Spikey profiles show us that:

  • Strengths do not cancel out needs

  • Competency in one area does not mean competency in all areas

  • “Inconsistent ability” is a legitimate and neurological experience

  • The environment can make the spikes sharper or smoother

  • Support must be flexible, individual, and responsive - not one-size-fits-all

This is why many neurodivergent individuals feel misunderstood. They often hear:

“You’re very capable, so why can’t you just…?”

“You did that yesterday - why not today?”

“You’re too smart to struggle with this.”

But the brain does not work in straight lines. It works in patterns - and for neurodivergent people, those patterns are often beautifully uneven.

The danger of ignoring spikey profiles

When professionals only look at averages or test scores, they miss what actually matters:

  • The gaps

  • The energy cost

  • The context

  • The support needs

  • A child might read at a high level but melt down after a noisy assembly.

  • An adult might appear articulate but cannot cope with unexpected change.

  • A teenager may mask socially but collapse emotionally when they get home.

If we overlook the spikes, we overlook the person.

Spikey profiles change everything: education, parenting, and self-understanding

Once you recognise spikey profiles, you start approaching people differently:

You stop asking, “Why can’t they do this?”

And start asking, “What support do they need in this area?”

You stop expecting consistency and start understanding that capacity fluctuates.

You stop viewing struggles as laziness and start seeing genuine neurological variability.
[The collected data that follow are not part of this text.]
/-- SD_RECORDS_END, which each Bank's record store puts into its ring as any record: after an owed REC_LOST, and lost where the ring is
frozen or full (R289, R366, R367, R370). DEDUCED (log entry 99). -/
def Dev.recordsEnd (d : Dev) : Dev :=
  let (n, d0) := d.draw
  d0.modBanks (fun b k =>
    if d.bankDown b then k
    else
      let f := d.bankFrame b
      let zc := (Config.freeZc n).val
      let r := k.ring.flush f zc
      { k with ring := r.take f zc (storeRec f zc 0x06 0 (w32 r.count) 0 0 0) none })

/-- CHECKPOINT_END (R289): the ledger is up to date, each Bank records SD_RECORDS_END, and ARRAY begins; a volatile journal or a
failed write ends the shutdown. -/
def execCheckpointEnd (ok : Bool) (s : State) : Host.Outcome State Fault Refusal :=
  let d := s.dev
  if d.sd.phase ≠ 2 then .next s
  else if !ok || !d.ledgerOk then .next { s with dev := d.sdAbort 4 }
  else if !d.drained then .next s
  else .next (s.onDev (fun d => { d.recordsEnd with sd.phase := 3 }))

/-! ## Array self-test (R290 to R293, R296) -/

/-- The arrays of a Bank after the destructive march tests: ring, queues, stager and channel contexts are empty. -/
def Bank.destroyed (k : Bank) : Bank :=
  { k with
    ring := Bank.init.ring
    anv := { k.anv with queue := [], done := [], ctxs := [], presented := [], held := [] }
    dbg := { Bank.init.dbg with withheld := k.dbg.withheld } }

/-- The arrays of a Wisp after them: record, counters, pending samples and the receive bitmap. -/
def Wisp.destroyed (w : Wisp) : Wisp :=
  { w with hist := [], extremes := [], counters := [], pend := [], presented := 0, holdReq := false, tiles := [], pat.bitmap := [] }

/-- At the first tick of ARRAY the tests destroy what the arrays held. DEDUCED (log entry 95). -/
def Dev.destroyArrays (d : Dev) : Dev :=
  { d with
    sd.destroyed := true
    banks := Tbl.mapAll Bank.init (fun b k => if d.bankDown b then k else k.destroyed) d.banks
    wisps := Tbl.mapAll Wisp.init (fun u w => if d.bankDown (u / 264) then w else w.destroyed) d.wisps }

/-- A frame of ARRAY is within its window (R296): ZCLK as measured, and Odtil's supply. -/
def Dev.windowNow (d : Dev) : Bool :=
  let z := d.clock.zclkKhz * 100
  let t := d.cfg.sdZclk
  d.pins.odtSupplyOk && decide (98 * t ≤ z) && decide (z ≤ 102 * t)

/-- The spare rows of an array (R291), `slicePort` what the slice repair port reports. -/
def spareRows (array slicePort : Nat) : Nat :=
  if array ≤ 4 then 4 else if array = 5 then 2 else if 0x20 ≤ array && array ≤ 0x24 then 1 else if array = 0x40 then slicePort else 0

/-- The Bank and the position field of a location in a repair entry (R297). -/
def failPlace (x : ArrayFail) : Option (Nat × Nat) :=
  match x.loc with
  | .zenith => none
  | .bank b => some (b.val, 0x1FF)
  | .wisp b p => some (b.val, p.val)

/-- An entry for the same array. -/
def RepairRow.sameArray (r : RepairRow) (pos array : Nat) : Bool :=
  decide (r.kind = 1) && decide (r.pos = pos) && decide (r.array = array)

/-- A free spare row of an array: one that no entry uses and that has not failed. -/
def freeSpare (rows : List RepairRow) (bad : List (Nat × Nat × Nat × Nat)) (b pos array slicePort : Nat) : Option Nat :=
  (List.range (spareRows array slicePort)).find? (fun k =>
    !bad.contains (b, pos, array, k) && !rows.any (fun r => r.sameArray pos array && decide (r.dst = k)))

/-- A self-test failure: T2 FAIL of the Bank, of its Anvil (array 0x04 and the known products), or of the Wisp's core; a unit that it
sends to Eclipse is counted (R292, R304). DEDUCED (log entry 96). -/
def Dev.arrayFailed (d : Dev) (x : ArrayFail) : Dev :=
  match failPlace x with
  | none => d
  | some (b, pos) =>
    let u := if pos = 0x1FF then (if x.array.toNat = 4 || x.row.isNone then anvilUnit b else bankUnit b) else coreUnit b pos
    let was := d.healthOf u
    let d1 := (d.modBank b (fun k => { k with arrayFail := true })).hEvent u (.testFail 2)
    let d2 := { d1 with sd.failedRows := d1.sd.failedRows ++ [(b, pos, x.array.toNat)] }
    if was ≠ .eclipse && d2.healthOf u == .eclipse then
      d2.setZf Reg.ZN_SD_UNITS_FAIL 15 0 (min 0xFFFF (d2.zf Reg.ZN_SD_UNITS_FAIL 15 0 + 1))
    else d2

/-- The repair table of a Bank changed; a changed table is journaled (R376). -/
def Dev.setRepairs (d : Dev) (b : Nat) (rows made : List RepairRow) : Dev :=
  if rows = (d.bank b).repairs then d
  else
    let d1 := d.modBank b (fun k => { k with repairs := rows, newRows := k.newRows ++ made })
    d1.jPush (d1.repairEntry b)

/-- A failing row of a Bank's or a Wisp's array (R292): a repair that the row had before has failed with its spare, and its entry is freed;
a free spare takes the row, with a soft entry, and the test is repeated; without a spare or an entry, or where that test fails, the array
has failed. A slice's repair goes out on the slice repair port (R511). DESIGN CHOICE (log entry 189). -/
def Dev.repairRow (d : Dev) (x : ArrayFail) (b pos row : Nat) : Dev :=
  let a := x.array.toNat
  let rows := (d.bank b).repairs
  let old := rows.filter (fun r => r.sameArray pos a && decide (r.frm = row))
  let others := rows.filter (fun r => !(r.sameArray pos a && decide (r.frm = row)))
  let bad := d.sd.badSpares ++ old.map (fun r => (b, pos, a, r.dst))
  let d1 := ({ d with sd.badSpares := bad }).setZf Reg.ZN_SD_ROWS 15 0 (min 0xFFFF (d.zf Reg.ZN_SD_ROWS 15 0 + 1))
  match freeSpare rows bad b pos a x.slicePort.toNat with
  | none => (d1.setRepairs b others []).arrayFailed x
  | some k =>
    if 64 ≤ others.length then (d1.setRepairs b others []).arrayFailed x
    else
      let entry : RepairRow := { kind := 1, fused := false, badFuse := false, pos := pos, array := a, frm := row, dst := k }
      let d2 := d1.setRepairs b (others ++ [entry]) [entry]
      let d3 := if a = 0x40 then d2.modBank b (fun y => { y with srep := some (pos, row, k) }) else d2
      if x.retestFails then d3.arrayFailed x
      else d3.setZf Reg.ZN_SD_ROWS 31 16 (min 0xFFFF (d3.zf Reg.ZN_SD_ROWS 31 16 + 1))
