/-- PACKET_RECEIVE, IMAGE_CHECK_DONE, BROADCAST_TAIL_END, LATE_REPAIR and RETRY_ROUND.
The model's readings in it: log entries 88, 89, 90, 91, 93, 175, 187 and 188. -/
def Obligations.RoundsReachEveryWisp : Prop :=
  (∀ (bank : BankId) (pos : Pos) (item : ChannelItem) (flips : List (Fin 67 × Word)) (ws : List Word) (k : Nat) (s : State),
    ws = flipWords (s.dev.itemWords item) flips → k = bitsOf (ws.getD 0 0) 31 28 → s.dev.clock.stopped = false →
    s.dev.bankDown bank.val = false → (s.dev.wisp bank.val pos.val).missed = false → s.dev.itemNow bank.val item = true →
    ∃ t, exec (.packetReceive bank pos ⟨item, flips⟩) s = .next t ∧
      (k = 0 ∨ 4 ≤ k → t.dev.wisp bank.val pos.val = s.dev.wisp bank.val pos.val) ∧
      (1 ≤ k → k ≤ 3 → (s.dev.wisp bank.val pos.val).pat.bufferHit = true ∨
          crc32c ((ws.take 66).flatMap (fun x => leBytes 4 x.toNat)) ≠ ws.getD 66 0 →
        (t.dev.wisp bank.val pos.val).pat = { (s.dev.wisp bank.val pos.val).pat with bufferHit := false } ∧
        (t.dev.wisp bank.val pos.val).reg Reg.WS_PAT_CNT_PKT_CRC = (s.dev.wisp bank.val pos.val).reg Reg.WS_PAT_CNT_PKT_CRC + 1) ∧
      (∀ i : Nat, (s.dev.wisp bank.val pos.val).pat.bufferHit = false →
        crc32c ((ws.take 66).flatMap (fun x => leBytes 4 x.toNat)) = ws.getD 66 0 → (k = 1 ∨ (k = 2 ∧ bitsOf (ws.getD 1 0) 8 0 = pos.val)) →
        bitsOf (ws.getD 0 0) 27 24 = (s.dev.wisp bank.val pos.val).pat.round →
        bitsOf (ws.getD 0 0) 23 0 = (s.dev.wisp bank.val pos.val).pat.first + i → i < (s.dev.wisp bank.val pos.val).pat.count →
        Tbl.get [] (t.dev.wisp bank.val pos.val).pat.image i = (ws.drop 2 |>.take 64).flatMap (fun x => leBytes 4 x.toNat) ∧
        (∀ n : Nat, n ∈ (t.dev.wisp bank.val pos.val).pat.bitmap ↔ n = i ∨ n ∈ (s.dev.wisp bank.val pos.val).pat.bitmap)) ∧
      ((s.dev.wisp bank.val pos.val).pat.bufferHit = false →
        crc32c ((ws.take 66).flatMap (fun x => leBytes 4 x.toNat)) = ws.getD 66 0 →
        bitsOf (ws.getD 0 0) 27 24 ≠ (s.dev.wisp bank.val pos.val).pat.round →
        t.dev.wisp bank.val pos.val = s.dev.wisp bank.val pos.val) ∧
      (∀ b p : Nat, coreUnit b p ≠ coreUnit bank.val pos.val → t.dev.wisp b p = s.dev.wisp b p) ∧ State.SameBut [.wisps] s t) ∧
  (∀ (bank : BankId) (pos : Pos) (item : ChannelItem) (flips : List (Fin 67 × Word)) (s : State), s.dev.clock.stopped = true ∨
    s.dev.bankDown bank.val = true ∨ (s.dev.wisp bank.val pos.val).missed = true ∨ s.dev.itemNow bank.val item = false →
    exec (.packetReceive bank pos ⟨item, flips⟩) s = .next s) ∧
  (∀ (seq round kind target : Nat) (payload : List Byte) (ws : List Word), ws = packetWords seq round kind target payload →
    kind < 16 → ws.length = 67 ∧ crc32c ((ws.take 66).flatMap (fun x => leBytes 4 x.toNat)) = ws.getD 66 0 ∧
      bitsOf (ws.getD 0 0) 31 28 = kind ∧ bitsOf (ws.getD 0 0) 27 24 = round % 16 ∧ bitsOf (ws.getD 0 0) 23 0 = seq % 2 ^ 24 ∧
      bitsOf (ws.getD 1 0) 31 0 = target % 2 ^ 32 ∧
      (payload.length = 256 → (ws.drop 2 |>.take 64).flatMap (fun x => leBytes 4 x.toNat) = payload)) ∧
  (∀ (bank : BankId) (pos : Pos) (x : WispPat) (s : State), s.dev.bankDown bank.val = false →
    (s.dev.wisp bank.val pos.val).missed = false → x = (s.dev.wisp bank.val pos.val).pat → x.checking = true →
    x.unpowered = false →
    ∃ t, exec (.imageCheckDone bank pos) s = .next t ∧ (t.dev.wisp bank.val pos.val).pat.checking = false ∧
      (x.valid = false → x.storeCrc = x.crc → (t.dev.wisp bank.val pos.val).pat.valid = true ∧
        (s.dev.clock.stopped = false → (t.dev.uht (coreUnit bank.val pos.val)).patMissing = false)) ∧
      (x.valid = false → x.storeCrc ≠ x.crc → (t.dev.wisp bank.val pos.val).pat.valid = false ∧
        (t.dev.wisp bank.val pos.val).pat.bitmap = [] ∧
        (t.dev.wisp bank.val pos.val).reg Reg.WS_PAT_CNT_IMG_CRC = (s.dev.wisp bank.val pos.val).reg Reg.WS_PAT_CNT_IMG_CRC + 1 ∧
        t.dev.pat = s.dev.pat) ∧
      (x.valid = true → x.storeCrc = x.crc → (t.dev.wisp bank.val pos.val).pat.valid = true ∧ t.dev.pat = s.dev.pat) ∧
      (x.valid = true → x.storeCrc ≠ x.crc → (t.dev.wisp bank.val pos.val).pat.valid = false ∧
        t.dev.pat.lateQueue = s.dev.pat.lateQueue ++ [(bank.val, pos.val)]) ∧
      (∀ b p : Nat, coreUnit b p ≠ coreUnit bank.val pos.val → t.dev.wisp b p = s.dev.wisp b p) ∧
      State.SameBut [.clock, .health, .pat, .wisps] s t) ∧
  (∀ (bank : BankId) (pos : Pos) (s : State), s.dev.bankDown bank.val = false → (s.dev.wisp bank.val pos.val).missed = false →
    (s.dev.wisp bank.val pos.val).pat.checking = true →
    ∃ t, exec (.imageCheckDone bank pos) s = .next t ∧ (t.dev.wisp bank.val pos.val).pat.checking = false ∧
      (t.dev.wisp bank.val pos.val).pat.unpowered = false) ∧
  (∀ (bank : BankId) (pos : Pos) (s : State), (s.dev.wisp bank.val pos.val).pat.checking = false →
    exec (.imageCheckDone bank pos) s = .next s) ∧
  (∀ (bank : BankId) (s : State), s.dev.clock.stopped = false → s.dev.bankDown bank.val = false →
    (∀ x ∈ s.dev.pat.lateRun, x.1.1 ≠ bank.val) → (s.dev.pat.phase = 2 ∨ s.dev.pat.phase = 3) → bank.val ∈ s.dev.pat.banksLeft →
    s.dev.tailRun bank.val = true →
    ∃ t, exec (.broadcastTailEnd bank) s = .next t ∧
      (s.dev.needRepair bank.val = [] ∨ 3 ≤ (s.dev.bank bank.val).patRepair →
        (∀ b : Nat, b ∈ t.dev.pat.banksLeft ↔ b ∈ s.dev.pat.banksLeft ∧ b ≠ bank.val) ∧
        (t.dev.pat.phase = 0 ↔ ∀ b ∈ s.dev.pat.banksLeft, b = bank.val) ∧ (t.dev.bank bank.val).patRepair = 0) ∧
      (s.dev.needRepair bank.val ≠ [] → (s.dev.bank bank.val).patRepair < 3 →
        (t.dev.bank bank.val).patRepair = (s.dev.bank bank.val).patRepair + 1 ∧ t.dev.pat = s.dev.pat ∧
        (t.dev.bank bank.val).patOut = (s.dev.bank bank.val).patOut ++ s.dev.repairPackets bank.val ∧ State.SameBut [.banks] s t) ∧
      (s.dev.needRepair bank.val = [] → State.SameBut [.banks, .pat] s t)) ∧
  (∀ (bank : BankId) (s : State), s.dev.tailRun bank.val = false → exec (.broadcastTailEnd bank) s = .next s) ∧
  (∀ (bank : BankId) (pos : Pos) (s : State), s.dev.clock.stopped = false → s.dev.bankDown bank.val = false →
    (bank.val, pos.val) ∈ s.dev.pat.lateQueue → s.dev.excludes (coreUnit bank.val pos.val) = false →
    s.dev.pat.installed ≠ [] →
    ∃ t, exec (.lateRepair bank pos) s = .next t ∧ (bank.val, pos.val) ∉ t.dev.pat.lateQueue ∧
      ((bank.val, pos.val), 1) ∈ t.dev.pat.lateRun ∧ (t.dev.wisp bank.val pos.val).pat.valid = false ∧
      (t.dev.wisp bank.val pos.val).pat.bitmap = [] ∧ (t.dev.wisp bank.val pos.val).pat.round = s.dev.pat.round ∧
      t.dev.zreg Reg.ZN_PAT_CNT_LATE = s.dev.zreg Reg.ZN_PAT_CNT_LATE + 1 ∧
      (∀ b p : Nat, coreUnit b p ≠ coreUnit bank.val pos.val → t.dev.wisp b p = s.dev.wisp b p) ∧
      (t.dev.bank bank.val).patOut = (s.dev.bank bank.val).patOut ++
        (t.dev.wisp bank.val pos.val).allPackets.map (fun n => (pos.val, n)) ∧
      State.SameBut [.banks, .pat, .wisps, .reg Reg.ZN_PAT_CNT_LATE] s t) ∧
  (∀ s : State, s.dev.zf Reg.ZN_PAT_RETRY 5 0 ≠ 0 → s.dev.clock.stopped = false →
    s.dev.pat.retryAt + 2 ^ s.dev.zf Reg.ZN_PAT_RETRY 5 0 ≤ s.dev.clock.frame →
    ∃ t, exec .retryRound s = .next t ∧ t.dev.pat.retryAt = s.dev.clock.frame ∧
      ((∀ u : Nat, (s.dev.uht u).patMissing = false) ∨ s.dev.pat.phase ≠ 0 ∨ s.dev.pat.installed = [] →
        t.dev.pat.round = s.dev.pat.round ∧ State.SameBut [.pat] s t) ∧
      (∀ u : Nat, u < 50688 → (s.dev.uht u).patMissing = true → s.dev.bankDown (u / 264) = false →
        s.dev.excludes u = false → s.dev.inLate (u / 264) (u % 264) = false → s.dev.pat.phase = 0 → s.dev.pat.installed ≠ [] →
        t.dev.pat.phase = 3 ∧ t.dev.pat.round = (s.dev.pat.round + 1) % 16 ∧
        t.dev.zreg Reg.ZN_PAT_CNT_ROUNDS = s.dev.zreg Reg.ZN_PAT_CNT_ROUNDS + 1) ∧
      State.SameBut [.banks, .pat, .wisps, .reg Reg.ZN_PAT_CNT_ROUNDS] s t) ∧
  (∀ s : State, s.dev.zf Reg.ZN_PAT_RETRY 5 0 = 0 → exec .retryRound s = .next s)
For many people - especially neurodivergent adults who grew up misunderstood - discovering spikey profiles can feel like a breath out. A permission slip. A name for the thing they always felt but could never explain.

How we can use the concept in everyday life

  • Look for strengths and needs - not one or the other

  • Support people based on the lowest spike, not the highest

  • Understand that “can do it sometimes” does not mean “can do it always”

  • Reduce pressure where the dips appear

  • Create scaffolding (not shame) around the harder areas

  • Celebrate the peaks - they are often incredible

Remember that safety and regulation smooth the spikes

The goal isn’t to “fix” the dips or “flatten” the profile.

It’s to respect the shape of someone’s brain and work with it - not against it.

Final thoughts...

Spikey profiles help us move away from the old questions such as :

“How clever are you?”

“How capable are you?”

“How do you compare?”

and help us move toward much better ones:

“What do you need?”

“What helps you thrive?”

“What environment lets you be your best?”

“What do your strengths tell us about how your brain works?”

If we understood spikey profiles better across schools, workplaces, and families, we’d stop labelling people as inconsistent, dramatic, difficult, or unmotivated - and start seeing their profiles for what they truly are:

A map.

A pattern.

A key to understanding how someone moves through the world.

And, most importantly, a reminder that difference is not wrong or broken - it’s human.